Integrating Theory into Practice: Utilizing the IMB Model

While there are a number of very good theoretical models that can be used in the development of sexual health education curriculum and programming, the Guidelines are based on the IMB model because there is significant empirical evidence which demonstrates the model’s effectiveness.

Evidence of the IMB model’s effectiveness in the area of sexual risk reduction has been demonstrated in a number of diverse populations including young adult men, Reference Number 4545 low income women Reference Number 4646, Reference Number 4747 and minority youth in high school settings. Reference Number 4848 Furthermore, a meta-analysis strongly supports the need to include elements of information, motivation and behavioural skills in interventions that target sexual risk behavioural change. Reference Number 4949

Figure 2. The IMB Model

Figure 2. The IMB Model
Text Equivalent - Figure 2

This image shows the relationships between the four elements of the Information Motivation Behavioural Skills (IMB) Model. On the far left of the image are two elements: sexual and reproductive health information and sexual and reproductive health motivation. These two elements influence each other and ultimately, influence sexual and reproductive health behaviour, shown on the far right of the figure. These two elements also both influence the development of sexual and reproductive health behaviour skills, shown immediately to the right of them in the figure. Sexual and reproductive health behaviour skills in turn directly impact sexual and reproductive health behaviours.

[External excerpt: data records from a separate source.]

-- ==== Sys2Proof/Laws/PerInstr.lean ====
section
/-! SUPPORT. Statements about each instruction as syntax. `BodyFits`: the encoded fields of an instruction lie in bits 29
to 0 of its word, below the chain bit and the sync marker (R26). -/

namespace Sys2Proof.Laws

/-- The fields of the instruction fit below the chain bit and the sync marker. -/
def BodyFits.Statement (i : Instr) : Prop := i.body < 1073741824

/-! ## Codes of the enumerated fields -/

theorem cond_code (x : Cond) : x.code < 8 := by cases x <;> decide
theorem fcond_code (x : FCond) : x.code < 8 := by cases x <;> decide
theorem rm_code (x : Rm) : x.code < 8 := by cases x <;> decide
theorem space_code (x : Space) : x.code < 4 := by cases x <;> decide
theorem size_code (x : Size) : x.code < 8 := by cases x <;> decide
theorem aop_code (x : AOp) : x.code < 8 := by cases x <;> decide
theorem xop_code (x : XOp) : x.code < 8 := by cases x <;> decide
theorem rop_code (x : ROp) : x.code < 8 := by cases x <;> decide
theorem level_code (x : Level) : x.code < 4 := by cases x <;> decide
theorem fkind_code (x : FKind) : x.code < 4 := by cases x <;> decide
theorem scope_code (x : Scope) : x.code < 8 := by cases x <;> decide

namespace BodyFits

Note: Adapted from Fisher, W.A., & Fisher, J.D. (1998). Understanding and promoting sexual and reproductive health behavior: theory and method. Annual Review of Sex Research, 9,39-76.

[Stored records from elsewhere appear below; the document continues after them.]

/-- The last byte of a line, and all of a line, by the only entry of the queue. -/
theorem witness_StoresLeaveIntoTheL1 : ([pieceAt 127 1, pieceAt 0 128].all fun p =>
    let s := (paged (small {} 1)).modGrp 0 fun g => { g with queue := [queued (.mem .store false [p])] }
    s.mayLeave 0 0 && (s.grp 0).tryR.isNone && decide (p.lane ≤ 96 ∧ 0 < p.len ∧ p.data.length = p.len ∧ p.addr % 128 + p.len ≤ 128) &&
      p.win.isNone && (s.grp 0).flights == [] && decide ((s.core 0).l1.length < 1024) &&
      (match s.leaf 0 p.addr with
       | some e => leafW e && !leafExport e
       | none => false)) = true := by decide +kernel

/-- Two requests of one core to two homes; a response that is the last but one, and the last; a line with a dirty byte and a clean one; an acquire
fence and a release fence at the head; a class D cause; a class E trap with nothing outstanding; a load at the head. -/
theorem witness_AccessesMoveOn :
    (let f : Flight := { entry := queued (.mem (.load .b32) false [pieceAt 0 4]), left := 2 }
     let fence (k : FKind) : Entry := queued (.fence k .clu true)
     let s := (paged (small {} 1)).modGrp 0 fun g => { g with flights := [f], queue := [fence .acq] }
     let s := { s with reqs := [storing (.llc 0) 0, storing (.llc 1) 0]
                       resps := [{ core := 0, grp := 0, fid := 1, ctx := 0, body := .data (pieceAt 0 4) [1, 2, 3, 4] }]
                       cores := [(0, { l1 := [{ ctx := 0, line := 0, dirty := 1 }, { ctx := 0, line := 1 }] })] }
     let x := s.grp 0
     !((s.reqs.take 1).any fun q => q.core == 0 && q.home == .llc 1) && (x.flights.find? (fun y => y.entry.id == 1)) == some f &&
       (x.flights.all fun y => y.bad == [] && y.entry.bad == [] && !y.entry.isMaint) && x.tryR.isNone && x.spec.isNone &&
       firstFence x.queue false == some 0 && (firstFence x.queue true).isNone &&
       ((s.core 0).l1[0]?.map fun l => (1 : BitVec 128) &&& l.dirty != 0) == some true &&
         ((s.core 0).l1[1]?.map fun l => l.dirty == 0) == some true &&
       (let t := (small {} 1).modGrp 0 fun g => { g with queue := [fence .rel] }
        t.fenceLanded 0 (fence .rel) && t.wbDone 0 0 0 && !s.wbDone 0 0 0)) = true ∧
    (let s := (paged (small {} 1)).modGrp 0 fun g => { g with queue := [queued (.mem (.load .b128) false [pieceAt 112 16])] }
     let x := s.grp 0
     x.queue.length == 1 && x.tryR.isNone && s.mayLeave 0 0 && x.out == [] && x.a.repDone && x.b.repDone && x.a.parkDone && x.spec.isNone &&
       !x.priv && (s.wg x.wg).hdr.handler != 0) = true :=
  ⟨by decide +kernel, by decide +kernel⟩

/-- A flight whose lane firmware looks at: refused because its page was missing. -/
def looked (va : Nat) : Flight :=
  { entry := queued (.mem (.load .b32) false [pieceAt va 4]), left := 0, bad := [(0, 0x20, va)], serviced := true }

/-- Hang clocks on both sides of the limit; a refused lane whose page is mapped now and one whose page is not; a work-group that can be saved;
retries 63 and 64, refresh retries 2 and 3; a region with a conflict and nothing outstanding. -/
theorem witness_FaultServiceAndLimits :
    (let s := (small {} 1).modGrp 0 fun g => { g with a := { g.a with hang := 1048576001 } }
     (s.ctx 0).hangLimit == some 1048576000 && decide (1048576000 < (s.grp 0).a.hang)) = true ∧
    (let s := (paged (small {} 1)).modGrp 0 fun g => { g with flights := [looked 0, looked 1048576] }
     s.served && (s.grp 0).asking && (tget s.ctxs 0).isSome && s.nowMapped 0 (0, 0x20, 0) && !s.nowMapped 0 (0, 0x20, 1048576) &&
       !s.hostMapped 0 1048576 && s.saveOk 1 == false &&
       ({ s with ctxs := [(0, { root := 0, savePool := 1048576 })] } : State).saveOk 1 && !(s.wg 1).hdr.latency && !(s.wg 1).killed) = true ∧
    ({ storing (.llc 0) 0 with retries := 63 }.retries < 64 ∧ 64 ≤ { storing (.llc 0) 0 with retries := 64 }.retries) ∧
    (storing (.llc 0) 0).bank? = none ∧ (2 < 3) ∧
    ((regionAt 1).laneMode = false ∧ { regionAt 1 with conflict := true }.conflict = true ∧ ((small {} 1).grp 0).out = []) :=
  ⟨by decide +kernel, by decide +kernel, by decide, by decide, by decide, by decide +kernel⟩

The fundamental elements of sexual health education proposed by the Guidelines can be readily incorporated into an IMB model. Using the IMB model, sexual health education programs are based on the three essential elements:

  • Information – helps individuals to become better informed and to understand information that is relevant to their sexual health promotion needs and is easily translated into action;
  • Motivation – motivates individuals to use their knowledge and understanding to avoid negative risk behaviours and maintain consistent, healthy practices and confidences; and
  • Behavioural skills – assists individuals to acquire the relevant behavioural skills that will contribute to the reduction of negative outcomes and, in turn, enhance sexual health.

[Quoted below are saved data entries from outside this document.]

-- ==== Sys2Proof/Machine/Codec.lean ====
section
/-! DEFINITION. The address codec: ENCODE_ID and DECODE_ID (spec/40_address_codec.md). -/

namespace Sys2Proof.Machine

/-- The PDU-format byte of a PGN, bits 15 to 8 (R63). -/
def pduFormat (g : Pgn) : Byte := g.extractLsb' 8 8

/-- A PGN is PDU1, with its destination carried, when its PDU-format byte is below 240 (R64). -/
def isPdu1 (g : Pgn) : Bool := (pduFormat g).toNat < pdu2Threshold

/-- `Encode` of R77, which SEGMENT also calls. -/
def encodeCanId (p : Pri) (g : Pgn) (s d : Addr) : Except Status CanId :=
  if isPdu1 g then
    if g.extractLsb' 0 8 = 0 then
      .ok (p.setWidth 29 <<< 26 ||| g.setWidth 29 <<< 8 ||| d.setWidth 29 <<< 8 ||| s.setWidth 29)
    else .error .invalidAddressing
  else .ok (p.setWidth 29 <<< 26 ||| g.setWidth 29 <<< 8 ||| s.setWidth 29)

/-- The PGN of a data page, a PDU format and a low byte (R63). -/
def pgnOf (dp : BitVec 1) (pf low : Byte) : Pgn :=
  dp.setWidth 17 <<< 16 ||| pf.setWidth 17 <<< 8 ||| low.setWidth 17

/-- `Decode` of R78, which ACCEPT also calls. -/
def decodeCanId (id : CanId) : Header :=
  let pf : Byte := id.extractLsb' 16 8
  let dp : BitVec 1 := id.extractLsb' 24 1
  let low : Byte := id.extractLsb' 8 8
  if pf.toNat < pdu2Threshold then ⟨id.extractLsb' 26 3, pgnOf dp pf 0, id.extractLsb' 0 8, low⟩
  else ⟨id.extractLsb' 26 3, pgnOf dp pf low, id.extractLsb' 0 8, broadcast⟩

/-- ENCODE_ID (R77). -/
def execEncodeId (pri : Pri) (pgn : Pgn) (src dst : Addr) (s : State) : Outcome :=
  withEmptyDp s <|
    match encodeCanId pri pgn src dst with
    | .error st => raise st s
    | .ok id => complete { Result.ok with id := some id } s

/-- DECODE_ID (R78). -/
def execDecodeId (id : CanId) (s : State) : Outcome :=
  withEmptyDp s <| complete { Result.ok with hdr := some (decodeCanId id) } s

end Sys2Proof.Machine
end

The IMB model can help individuals to reduce risk behaviours, prevent negative sexual health outcomes and guide individuals in enhancing sexual health. Programs based on the three elements of model provide theory-based learning experiences that can be readily translated into behaviours pertinent to sexual and reproductive health.

Elements of the IMB Model

INFORMATION – For sexual health education programs to be effective, they need to provide evidence-based information that is relevant and easy to translate into behaviours that can help individuals to enhance sexual health and avoid negative sexual health outcomes.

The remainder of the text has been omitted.